一方、GoLaxyは最近、自社ウェブサイトのコンテンツを修正し、中国政府との協力の痕跡を削除して、研究結果を否認しています。しかし、削除されたブログ掲示物の一つでは、GoLaxyが自社の人工知能ツールを中国公安およびセキュリティ関係者に提案した事実が明らかになっています。

結論

本稿では、中国の軍事現代化、米国のドローン防御戦略の再編、そして中国政府によるAIを活用した影響力作戦という三つの主要な側面を分析しました。中国空軍は数よりも質を重視した大規模な現代化を進め、J-20ステルス戦闘機や最新鋭の爆撃機、支援機を導入し、その作戦能力を飛躍的に向上させています。これに対し、米国防総省は、ドローン脅威への迅速な対応を目指し、新たなタスクフォース「JIATF 401」を設立し、より強力な権限と資源を集中させることで、ドローン防御体制の抜本的な強化を図っています。さらに、ヴァンダービルト大学の調査が明らかにしたように、中国政府はAI企業GoLaxyを通じて、米国の政治家やインフルエンサーのプロファイリングを行い、高度に組織化された影響力作戦を展開していることが判明しました。

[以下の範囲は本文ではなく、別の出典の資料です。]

-- ==== Sys2Proof/Word.lean ====
section
/-! DEFINITION. The two widths of the machine (00_scope.md R1, R5): bytes and 16-bit words.
Arithmetic on them is `BitVec` arithmetic, which is modular, as R5 says. -/

namespace Sys2Proof

/-- A `u8` of R5: a register of R30, or one cell of the byte-addressed bus (R80). -/
abbrev Byte := BitVec 8

/-- A `u16` of R5: SP, PC, a register pair or a bus address. -/
abbrev Word := BitVec 16

/-- A 2-bit shade or colour index (R400, R414). -/
abbrev Shade := BitVec 2

end Sys2Proof
end

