-- ==== Sys2Proof/Machine/Jumps.lean ====
section
/-! DEFINITION. Jumps (46_jumps.md). PC is past the jump's own bytes when its meaning starts. -/

namespace Sys2Proof.Machine

/-- R310. -/
def jump (nn : Word) (s : State) : State := (s.setPc nn).withCycles 16

/-- R311: 16 cycles taken, 12 not taken. -/
def jumpIf (cc : Cond) (nn : Word) (s : State) : State :=
  if condHolds cc s then (s.setPc nn).withCycles 16 else s.withCycles 12

/-- R312. -/
def jumpHl (s : State) : State := (s.setPc s.hl).withCycles 4

/-- R313. -/
def jumpRel (e : Byte) (s : State) : State := (s.setPc (s.cpu.pc + sext16 e)).withCycles 12

/-- R314: 12 cycles taken, 8 not taken. -/
def jumpRelIf (cc : Cond) (e : Byte) (s : State) : State :=
  if condHolds cc s then (s.setPc (s.cpu.pc + sext16 e)).withCycles 12 else s.withCycles 8

/-- `JR e`: R313. -/
def execJrE8 (e : Byte) (s : State) : Result := .next (jumpRel e s)

/-- `JR NZ,e`: R314. -/
def execJrNzE8 (e : Byte) (s : State) : Result := .next (jumpRelIf .nz e s)

/-- `JR Z,e`: R314. -/
def execJrZE8 (e : Byte) (s : State) : Result := .next (jumpRelIf .z e s)

/-- `JR NC,e`: R314. -/
def execJrNcE8 (e : Byte) (s : State) : Result := .next (jumpRelIf .nc e s)

/-- `JR C,e`: R314. -/
def execJrCE8 (e : Byte) (s : State) : Result := .next (jumpRelIf .c e s)

/-- `JP NZ,nn`: R311. -/
def execJpNzNn (nn : Word) (s : State) : Result := .next (jumpIf .nz nn s)

/-- `JP nn`: R310. -/
def execJpNn (nn : Word) (s : State) : Result := .next (jump nn s)

/-- `JP Z,nn`: R311. -/
def execJpZNn (nn : Word) (s : State) : Result := .next (jumpIf .z nn s)

/-- `JP NC,nn`: R311. -/
def execJpNcNn (nn : Word) (s : State) : Result := .next (jumpIf .nc nn s)

/-- `JP C,nn`: R311. -/
def execJpCNn (nn : Word) (s : State) : Result := .next (jumpIf .c nn s)

/-- `JP HL`: R312. -/
def execJpHl (s : State) : Result := .next (jumpHl s)

end Sys2Proof.Machine
end

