-- ==== Sys2Proof/Machine/Step.lean ====
section
/-! DEFINITION. One machine step (60_exceptions.md R530): the CPU's part, then the devices' part. -/

namespace Sys2Proof.Machine

/-- `step()` (R530). -/
def step (s : State) : Host.Outcome State Fault Refusal := finishStep (cpuPhase s)

/-- The state with a table word's instruction stored where `step` fetches its next instruction. At reset that is the
ROM at 0x0100, so it stands for a `load_rom` of an image with these bytes there (log entry 11). -/
def State.withFetchWord (s : State) (nbits w : Nat) : State :=
  let (b0, b1, b2) := tableBytes nbits w
  plantBytes b0 b1 b2 s

end Sys2Proof.Machine
end

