/-- A turn of the loop of R403: a PPU tick of `n` cycles stays in the mode of `s` while its `len` cycles are not over; else
it goes on from `next` with the cycles left. -/
def ModeEnds (s : State) (n len : Nat) (next : State) : Prop :=
  let total := s.ppu.scanlineCycles + n
  (total < len → ppuTick n s = s.setScanlineCycles total) ∧ (len ≤ total → ppuTick n s = ppuTick (total - len) next)

/-- R405: the requests of VBlank, in mode 1. -/
def vblankEntered (s : State) : State :=
  let t := setMode 1 s
  { t.setIo Io.intFlag (t.io Io.intFlag ||| 0x01#8) with ppu := { t.ppu with frameReady := true } }

/-- R471 to R474 and R466: a square channel after a write of `v` to its register NRk`r` (R473 for NRk4 without a trigger). -/
def squareWritten (r : Nat) (v : Byte) (ch : Square) : Square :=
  match r with
  | 1 => { ch with duty := BitVec.ofNat 2 (v.toNat / 64), lengthCounter := 64 - v.toNat % 64 }
  | 2 => { ch with enabled := ch.enabled && decide (8 ≤ v.toNat) }
  | 3 => { ch with frequency := BitVec.ofNat 11 (ch.frequency.toNat / 256 * 256 + v.toNat) }
  | _ => { ch with frequency := BitVec.ofNat 11 (ch.frequency.toNat % 256 + v.toNat % 8 * 256) }

/-- R453: a length tick of a channel whose control byte is `nrx4`. -/
def LengthClock (nrx4 : Byte) (enabled : Bool) (counter : Nat) (enabled' : Bool) (counter' : Nat) : Prop :=
  counter' = (if nrx4.getLsbD 6 then counter - 1 else counter) ∧
    enabled' = (enabled && !(nrx4.getLsbD 6 && counter == 1))

/-- R491: the amplitude of a square channel. -/
def squareLevel (ch : Square) : Int :=
  let table := [[0, 0, 0, 0, 0, 0, 0, 1], [1, 0, 0, 0, 0, 0, 0, 1], [1, 0, 0, 0, 0, 1, 1, 1], [0, 1, 1, 1, 1, 1, 1, 0]]
  if (table.getD ch.duty.toNat []).getD ch.dutyPosition.toNat 0 = 1 then ch.envelope.volume.toNat
  else -(ch.envelope.volume.toNat : Int)

/-- R495: the amplitude of channel 3. -/
def waveLevel (s : State) : Int :=
  let p := s.apu.ch3.position.toNat
  let b := (s.io (0x30 + p / 2)).toNat
  let n := if p % 2 = 0 then b / 16 else b % 16
  if s.apu.ch3.volume = 0 then 0 else ((n / 2 ^ (s.apu.ch3.volume.toNat - 1) : Nat) : Int)

/-- R493: the amplitude of channel 4. -/
def noiseLevel (ch : Noise) : Int :=
  if ch.lfsr.toNat % 2 = 1 then -(ch.envelope.volume.toNat : Int) else ch.envelope.volume.toNat

/-- R500: one side of a frame: `pan` is the bit of NR51 that pans channel 1 there, `master` the side's volume. -/
def frameSample (s : State) (pan master : Nat) : Int :=
  let part := fun (k : Nat) (enabled : Bool) (level : Int) =>
    if enabled = true ∧ (s.io Io.nr51).getLsbD (pan + k) = true then level else 0
  max (-32768) (min 32767
    ((part 0 s.apu.ch1.enabled (squareLevel s.apu.ch1) + part 1 s.apu.ch2.enabled (squareLevel s.apu.ch2) +
      part 2 s.apu.ch3.enabled (waveLevel s) + part 3 s.apu.ch4.enabled (noiseLevel s.apu.ch4)) * master))

/-- What a line of the PPU is at the start of mode 2. -/
def lineStart (s : State) (ly : Nat) : Prop :=
  s.lcdc 7 = true ∧ s.ppuMode = 2#2 ∧ (s.io Io.ly).toNat = ly ∧ s.ppu.scanlineCycles = 0

end Sys2Proof.Machine

section

open Sys2Proof Sys2Proof.Machine

/-! ## Encoding and decoding -/

/-- R140 to R150: decoding the bytes of any instruction, whatever follows them, gives that instruction back and leaves
what follows. No operand bit is lost; that the operand byte of STOP, which R149 says is ignored, is kept in the syntax is
the model's choice (log entry 10). -/
def Obligations.DecodeEncode : Prop :=
  ∀ (i : Instr) (rest : List Byte), decode (encode i ++ rest) = .ok (i, rest)

/-- R149, R150, R140: a byte sequence has one reading, of the length its first byte selects, and the
bytes can be had back: encoding what was decoded gives the same bytes. R149 excepts the operand byte of STOP, which the
hardware ignores; that decoding keeps that byte too is the model's choice (log entry 10, DEDUCED), not the spec's. With
three bytes there is always an instruction. -/
def Obligations.EncodeDecode : Prop :=
  (∀ (bs rest : List Byte) (i : Instr), decode bs = .ok (i, rest) → encode i ++ rest = bs) ∧
  ∀ (op b1 b2 : Byte) (rest : List Byte), ∃ i, decode (op :: b1 :: b2 :: rest) =
      .ok (i, (op :: b1 :: b2 :: rest).drop (opcodeLength op)) ∧
    (encode i).length = opcodeLength op ∧ 1 ≤ opcodeLength op ∧ opcodeLength op ≤ 3 ∧ i.wellFormed = true

/-- Words of the opcode map written out bit by bit, one for each format and several families. -/
def Obligations.DecodeWords : Prop :=
  decode [0b00000000#8] = .ok (.nop, []) ∧
  decode [0b01010011#8] = .ok (.ldDE, []) ∧
  decode [0b01110110#8] = .ok (.halt, []) ∧
  decode [0b00111110#8, 0x45#8] = .ok (.ldAN 0x45, []) ∧
  decode [0b10011110#8] = .ok (.sbcAIndHl, []) ∧
  decode [0b11101110#8, 0x0F#8] = .ok (.xorN 0x0F, []) ∧
  decode [0b00110001#8, 0xFF#8, 0xDF#8] = .ok (.ldSpNn 0xDFFF, []) ∧
  decode [0b11110101#8] = .ok (.pushAf, []) ∧
  decode [0b00101001#8] = .ok (.addHlHl, []) ∧
  decode [0b00110000#8, 0xFE#8] = .ok (.jrNcE8 0xFE, []) ∧
  decode [0b11011100#8, 0x00#8, 0x02#8] = .ok (.callCNn 0x0200, []) ∧
  decode [0b11101111#8] = .ok (.rst28, []) ∧
  decode [0b11001011#8, 0b00110111#8] = .ok (.swapA, []) ∧
  decode [0b11001011#8, 0b11011110#8] = .ok (.set3IndHl, []) ∧
  decode [0b11010011#8] = .ok (.illegalD3, [])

これらの動向は、米中間の軍事、技術、情報戦における競争が新たな段階に突入していることを示唆しています。特にAIが「グレーゾーン葛藤」の新たな武器として利用され、その影響力が拡大していることは、国際社会にとって深刻な課題です。日本を含む各国は、これらの変化を継続的に監視し、国家安全保障と情報主権を守るための効果的な対抗戦略を構築することが急務であると言えるでしょう。